DATA LISTING below:

/-- The spec's table of register writes is what each writable register's target does. -/
theorem registerWrites_eq_map (s : State) (v : Word) :
    registerWrites s v = writableRegisters.map fun p => (p.1, s.writeIdle v p.2) := by
  simp [registerWrites, writableRegisters, registerMap, State.writeIdle, setWordOfBytes_eq_bytesWritten,
    setCtrLo_eq_ofNat, setCtrHi_eq_ofNat, BusTarget.readOnly, State.issue, State.setSrc, State.setDst, State.setLen,
    State.setKey, State.setIv, State.setChain, State.setNonce, State.setCtr, State.setMtSeed, State.setMtTin]

theorem hostWrite_of_mem_registerWrites {s t : State} {a : Addr} {v : Word} (h : (a, t) ∈ registerWrites s v)
    (hidle : s.busy = false) : s.hostWrite a v = t := by
  rw [registerWrites_eq_map, List.mem_map] at h
  obtain ⟨⟨b, target⟩, hmem, heq⟩ := h
  cases heq
  simp only [writableRegisters, List.mem_filter, Bool.and_eq_true, Bool.not_eq_true'] at hmem
  obtain ⟨hmem, ⟨hro, -⟩, -⟩ := hmem
  exact hostWrite_of_idle (busTarget_of_registerAt (registerAt_of_mem_registerMap _ hmem) s.bufBytes) hro hidle v

/-- The bytes of a stored bus word, lowest first. -/
theorem le32_getD (v : Word) {i : Nat} (h : i < 4) : (le32 v).getD i 0 = BitVec.ofNat 8 (v.toNat / 2 ^ (8 * i)) := by
  rw [← byteDigit, byteDigit_toNat]
  interval_cases i <;> rfl

/-- Settles O46: the illegal write, STATUS, CTRL, the other registers and the buffer word. -/
theorem hostWriteEffects : Obligations.HostWriteEffects := by
  intro s a v
  refine ⟨hostWrite_of_illegal, ?_, ?_, fun t => hostWrite_of_mem_registerWrites, fun hidle haligned hlo hhi => ?_⟩
  · rintro rfl
    exact hostWrite_status s v
  · rintro rfl hsrst
    rw [hostWrite_ctrl, State.writeCtrl, hsrst]
    rfl
  · have hwrite : s.hostWrite a v = s.memWrite (a.toNat - 0x1000) (le32 v) :=
      hostWrite_of_idle (busTarget_of_buffer haligned hlo hhi) rfl hidle v
    refine ⟨by rw [hwrite]; rfl, fun o => ?_⟩
    have hlen : (le32 v).length = 4 := rfl
    rw [hwrite, readByte_memWrite, hlen]
    by_cases hin : a.toNat - 0x1000 ≤ o ∧ o < a.toNat - 0x1000 + 4
    · rw [if_pos hin, if_pos hin, le32_getD v (by omega)]
    · rw [if_neg hin, if_neg hin]

/-! ### Repeated reads (R52) -/

/-- The values of the addresses do not depend on what the host has read. -/
theorem busValue_setRdata (s : State) (w : Word) (t : BusTarget) : (s.setRdata w).busValue t = s.busValue t := by
  cases t <;> rfl

theorem hostRead_twice_of_illegal {s : State} {a : Addr} (h : IllegalAccess s (.read a)) :
    ((s.hostRead a).hostRead a).rdata = (s.hostRead a).rdata := by
  have hagain : IllegalAccess (s.busError.setRdata 0) (.read a) := h
  rw [hostRead_of_illegal h, hostRead_of_illegal hagain]
  rfl

theorem hostRead_twice_of_readable {s : State} {a : Addr} {t : BusTarget} (ht : busTarget s.bufBytes a = some t)
    (h : s.busy = false ∨ t.readableBusy = true) :
    ((s.hostRead a).hostRead a).rdata = (s.hostRead a).rdata := by
  have hagain : (s.setRdata (s.busValue t)).hostRead a = _ := hostRead_of_readable ht h
  rw [hostRead_of_readable ht h, hagain, busValue_setRdata]
  rfl

/-- Settles O49: the frame of a read, its flag, and its answer for each kind of address. -/
theorem readsHaveNoSideEffect : Obligations.ReadsHaveNoSideEffect := by
  intro s a
  refine ⟨?_, fun haligned hmapped => ?_, fun h => ?_⟩
  · rcases hostRead_cases s a with ⟨-, hr⟩ | ⟨_, -, -, -, hr⟩ | ⟨_, -, -, hr⟩ <;> rw [hr] <;> rfl
  · have hflag := hostRead_buserr s a
    have hlegal : ¬ IllegalAccess s (.read a) := fun hill => hill.elim (absurd haligned) hmapped
    rwa [or_iff_right hlegal, ← Bool.eq_iff_iff] at hflag
  · cases ht : busTarget s.bufBytes a with
    | none => exact hostRead_twice_of_illegal ((illegalAccess_read_iff s a).2 ht)
    | some t =>
      refine hostRead_twice_of_readable ht (h.imp_right fun ha => (readableBusy_busTarget_iff ht).2 ?_)
      have hlegal : ¬ (a.toNat % 4 ≠ 0 ∨ Unmapped s.bufBytes a) := by
        rw [← busTarget_eq_none_iff, ht]
        exact Option.some_ne_none t
      rw [← or_assoc] at ha
      exact ha.resolve_left hlegal

/-! ### The STATUS word (10_state.md R21) -/

theorem ErrCode.code_lt (e : ErrCode) : e.code < 8 := by cases e <;> decide

/-- No field of STATUS reaches into the next one. -/
theorem statusWord_toNat (s : State) : s.statusWord.toNat =
    s.busy.toNat + 2 * s.done.toNat + 4 * s.buserr.toNat + 8 * s.mtSeeded.toNat + 256 * s.err.code := by
  have hbusy := s.busy.toNat_lt
  have hdone := s.done.toNat_lt
  have hbuserr := s.buserr.toNat_lt
  have hseeded := s.mtSeeded.toNat_lt
  have herr := s.err.code_lt
  exact toNat_ofNat_word (by omega)

/-- A bit of a word as a digit of its number. -/
theorem getLsbD_eq_of_digit {w : Word} {k : Nat} {b : Bool} (h : w.toNat / 2 ^ k % 2 = b.toNat) : w.getLsbD k = b := by
  rw [BitVec.getLsbD, Nat.testBit_eq_decide_div_mod_eq, h]
  cases b <;> rfl

/-- Settles O50: the codes by definition, the fields as digits of the word's sum. -/
theorem statusWordFields : Obligations.StatusWordFields := by
  refine ⟨⟨rfl, rfl, rfl, rfl, rfl, rfl, rfl, rfl⟩, fun s => ?_⟩
  have hsum := statusWord_toNat s
  have hbusy := s.busy.toNat_lt
  have hdone := s.done.toNat_lt
  have hbuserr := s.buserr.toNat_lt
  have hseeded := s.mtSeeded.toNat_lt
  have herr := s.err.code_lt
  refine ⟨getLsbD_eq_of_digit ?_, getLsbD_eq_of_digit ?_, getLsbD_eq_of_digit ?_,
    getLsbD_eq_of_digit (b := s.mtSeeded) ?_, ?_, ?_, ?_⟩ <;> rw [hsum] <;> omega

end Sys2Proof.Machine
end

section
/-!
PROOFS. The step and the resets (40_command_cycle.md R71, R78; 70_reset_and_hazards.md R129 to R133, R146). Every turn
answers a next state; the schedule gets shorter with every entry, so that the engine's turn comes; a reset puts every
register at one value.
-/

namespace Sys2Proof.Machine

open Sys2Proof

/-! ### What a step runs -/

theorem engineStep_of_decode {s : State} {i : Instr} (hbusy : s.busy = true) (hd : decode s.cmd = .ok i) :
    s.engineStep = exec i s := by
  rw [State.engineStep, if_pos hbusy, hd]

/-- Settles O5: both forms of the engine's turn run the decoded command. -/
theorem stepRunsDecodedCommand : Obligations.StepRunsDecodedCommand := fun s _ hbusy hd =>
  ⟨fun hi => (step_nil hi).trans (engineStep_of_decode hbusy hd),
    fun rest hi => (step_cons hi).trans (engineStep_of_decode (s := s.setInputs rest) hbusy hd)⟩

/-- Settles O56: the entry is consumed and applied; the engine's turn is that of an illegal word or of the idle
block. -/
theorem stepRunsHostEntry : Obligations.StepRunsHostEntry := fun s rest =>
  ⟨fun _ => step_cons, fun _ _ => step_cons, step_cons,
    fun _ hbusy hd => ⟨fun hi => (step_nil hi).trans (engineStep_of_illegal hbusy hd),
      fun hi => (step_cons hi).trans (engineStep_of_illegal (s := s.setInputs rest) hbusy hd)⟩,
    fun hidle => ⟨fun hi => (step_nil hi).trans (engineStep_of_idle hidle),
      fun hi => (step_cons hi).trans (engineStep_of_idle (s := s.setInputs rest) hidle)⟩⟩

/-! ### Every step answers (00_scope.md R11) -/

theorem engineStep_next (s : State) : ∃ t, s.engineStep = .next t := by
  rcases engineStep_cases s with ⟨-, h⟩ | ⟨-, i, -, h⟩ | ⟨-, -, -, h⟩
  · exact ⟨_, h⟩
  · exact ⟨_, h.trans (exec_next i s)⟩
  · exact ⟨_, h⟩

theorem applyEvent_next (s : State) (e : BusEvent) : ∃ t, s.applyEvent e = .next t := by
  cases e with
  | engine => exact engineStep_next s
  | read | write | reset => exact ⟨_, rfl⟩

/-- Settles O8: the turn of each agent answers a next state. -/
theorem everyStepAnswersNext : Obligations.EveryStepAnswersNext := by
  intro s
  cases hi : s.inputs with
  | nil => exact (step_nil hi) ▸ engineStep_next s
  | cons e rest => exact (step_cons hi) ▸ applyEvent_next _ e

/-! ### A pending command ends (70_reset_and_hazards.md R146) -/

/-- A run that starts with a step goes on from its next state. -/
theorem run_succ_of_next {M : Host.Core} {s t : M.State} (h : M.step s = .next t) (k : Nat) :
    M.run (k + 1) s = M.run k t := by
  rw [Host.Core.run, h]

theorem Runs.cons {s t u : State} {k : Nat} (h : step s = .next t) (hr : Runs t k u) : Runs s (k + 1) u :=
  (run_succ_of_next (M := Sys2Proof.core) h k).trans hr

theorem runs_one {s t : State} (h : step s = .next t) : Runs s 1 t := Runs.cons h rfl

@[simp] theorem hostRead_inputs (s : State) (a : Addr) : (s.hostRead a).inputs = s.inputs := by
  rcases hostRead_cases s a with ⟨-, h⟩ | ⟨_, -, -, -, h⟩ | ⟨_, -, -, h⟩ <;> simp [h]

@[simp] theorem writeCtrl_inputs (s : State) (v : Word) : (s.writeCtrl v).inputs = s.inputs := by
  unfold State.writeCtrl
  split <;> rfl

@[simp] theorem hostWrite_inputs (s : State) (a : Addr) (v : Word) : (s.hostWrite a v).inputs = s.inputs := by
  rcases hostWrite_cases s a v with h | ⟨-, h⟩ | ⟨-, h⟩ | ⟨t, -, -, -, -, -, h⟩ <;> rw [h]
  · rfl
  · rfl
  · exact writeCtrl_inputs s v
  · cases t with
    | ctrl => exact writeCtrl_inputs s v
    | id | version | status | cmd | src | dst | len | rlen | key | iv | chain | nonce | ctrLo | ctrHi | mtSeed | mtOut
    | mtTin | mtTout | mtCursor | mtCidx | buf => rfl

theorem EngineFrame.inputs {s t : State} (h : EngineFrame s t) : t.inputs = s.inputs := by rw [h]

theorem applyEvent_inputs {s t : State} {e : BusEvent} (h : s.applyEvent e = .next t) : t.inputs = s.inputs := by
  cases e with
  | read a => cases h; exact hostRead_inputs s a
  | write a v => cases h; exact hostWrite_inputs s a v
  | engine => exact (engineStep_engineFrame h).inputs
  | reset => cases h; rfl

/-- A step consumes the entry it takes. -/
theorem step_cons_inputs {s t : State} {e : BusEvent} {rest : List BusEvent} (hi : s.inputs = e :: rest)
    (h : step s = .next t) : t.inputs = rest := by
  rw [step_cons hi] at h
  exact (applyEvent_inputs h).trans (State.setInputs_inputs ..)

/-- By induction on the schedule: an entry ends the command or leaves a shorter schedule, and the empty schedule
gives the engine its turn. -/
theorem exists_runs_idle {n : Nat} {s : State} (hn : s.inputs.length = n) :
    ∃ k t, 1 ≤ k ∧ k ≤ n + 1 ∧ Runs s k t ∧ t.busy = false := by
  obtain ⟨t, ht⟩ := everyStepAnswersNext s
  induction n generalizing s t with
  | zero =>
    rw [List.length_eq_zero_iff] at hn
    exact ⟨1, t, le_rfl, le_rfl, runs_one ht, engineStep_busy ((step_nil hn).symm.trans ht)⟩
  | succ n ih =>
    obtain ⟨e, rest, hi⟩ := List.exists_cons_of_length_eq_add_one hn
    have hshorter : t.inputs.length = n := by
      rw [step_cons_inputs hi ht]
      simpa [hi] using hn
    obtain ⟨u, hu⟩ := everyStepAnswersNext t
    obtain ⟨k, v, -, hk, hruns, hidle⟩ := ih hshorter u hu
    exact ⟨k + 1, v, by omega, by omega, hruns.cons ht, hidle⟩

/-- Settles O9: the schedule is finite, whatever stands in it. -/
theorem pendingCommandEnds : Obligations.PendingCommandEnds := fun _ _ => exists_runs_idle rfl

/-! ### Completion (40_command_cycle.md R78) -/

theorem step_raises_done_by_engine {s t : State} (h : step s = .next t) (hs : s.done = false) (ht : t.done = true) :
    s.busy = true ∧ (s.inputs = [] ∨ ∃ rest, s.inputs = .engine :: rest) := by
  refine ⟨(step_raises_done h hs ht).1, ?_⟩
  cases hi : s.inputs with
  | nil => exact .inl rfl
  | cons e rest =>
    rw [step_cons hi] at h
    obtain ⟨rfl, -⟩ := applyEvent_raises_done h hs ht
    exact .inr ⟨rest, rfl⟩

/-- Settles O10: what the engine's turn of a busy block leaves, and that DONE has no other source. -/
theorem completionSetsDone : Obligations.CompletionSetsDone :=
  ⟨fun _ _ hbusy h => ⟨engineStep_busy h, engineStep_done hbusy h, engineStep_irq hbusy h⟩,
    fun _ _ => step_raises_done_by_engine⟩

/-! ### The reset values (70_reset_and_hazards.md R129 to R133) -/

/-- Every register of `t` is at its reset value; the buffer, its size and the model's own fields may be any. -/
def AtReset (t : State) : Prop :=
  t = { State.resetWith t.bufSize with
    buf := t.buf, inputs := t.inputs, rdata := t.rdata, busyReads := t.busyReads, powerOns := t.powerOns }

theorem getD_replicate_zero (n i : Nat) : (Vector.replicate n (0 : Byte)).getD i 0 = 0 := by
  by_cases h : i < n
  · rw [getD_eq_getElem _ _ _ h, Vector.getElem_replicate]
  · simp [Vector.getD, h]

section
variable {t : State} (h : AtReset t)
include h

theorem AtReset.flags : t.ie = false ∧ t.busy = false ∧ t.done = false ∧ t.buserr = false ∧ t.err = .ok := by
  rw [h]
  exact ⟨rfl, rfl, rfl, rfl, rfl⟩

theorem AtReset.command : t.cmd = 0 ∧ t.src = 0 ∧ t.dst = 0 ∧ t.len = 0 ∧ t.rlen = 0 := by
  rw [h]
  exact ⟨rfl, rfl, rfl, rfl, rfl⟩

theorem AtReset.wideRegisters (i : Nat) :
    t.key.getD i 0 = 0 ∧ t.iv.getD i 0 = 0 ∧ t.chain.getD i 0 = 0 ∧ t.nonce.getD i 0 = 0 := by
  rw [h]
  exact ⟨getD_replicate_zero 16 i, getD_replicate_zero 16 i, getD_replicate_zero 16 i, getD_replicate_zero 8 i⟩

End of DATA LISTING.

▸ **EXERCISE**: Return the span of lines in the data above that opens at the line with "Obligations.ReadsHaveNoSideEffect := by" and closes at the line with "refine hostRead_twice_of_readable ht", exactly, ends included, nothing else.

▸ **OUTPUT FOR THIS TASK**:
theorem readsHaveNoSideEffect : Obligations.ReadsHaveNoSideEffect := by
  intro s a
  refine ⟨?_, fun haligned hmapped => ?_, fun h => ?_⟩
  · rcases hostRead_cases s a with ⟨-, hr⟩ | ⟨_, -, -, -, hr⟩ | ⟨_, -, -, hr⟩ <;> rw [hr] <;> rfl
  · have hflag := hostRead_buserr s a
    have hlegal : ¬ IllegalAccess s (.read a) := fun hill => hill.elim (absurd haligned) hmapped
    rwa [or_iff_right hlegal, ← Bool.eq_iff_iff] at hflag
  · cases ht : busTarget s.bufBytes a with
    | none => exact hostRead_twice_of_illegal ((illegalAccess_read_iff s a).2 ht)
    | some t =>
      refine hostRead_twice_of_readable ht (h.imp_right fun ha => (readableBusy_busTarget_iff ht).2 ?_)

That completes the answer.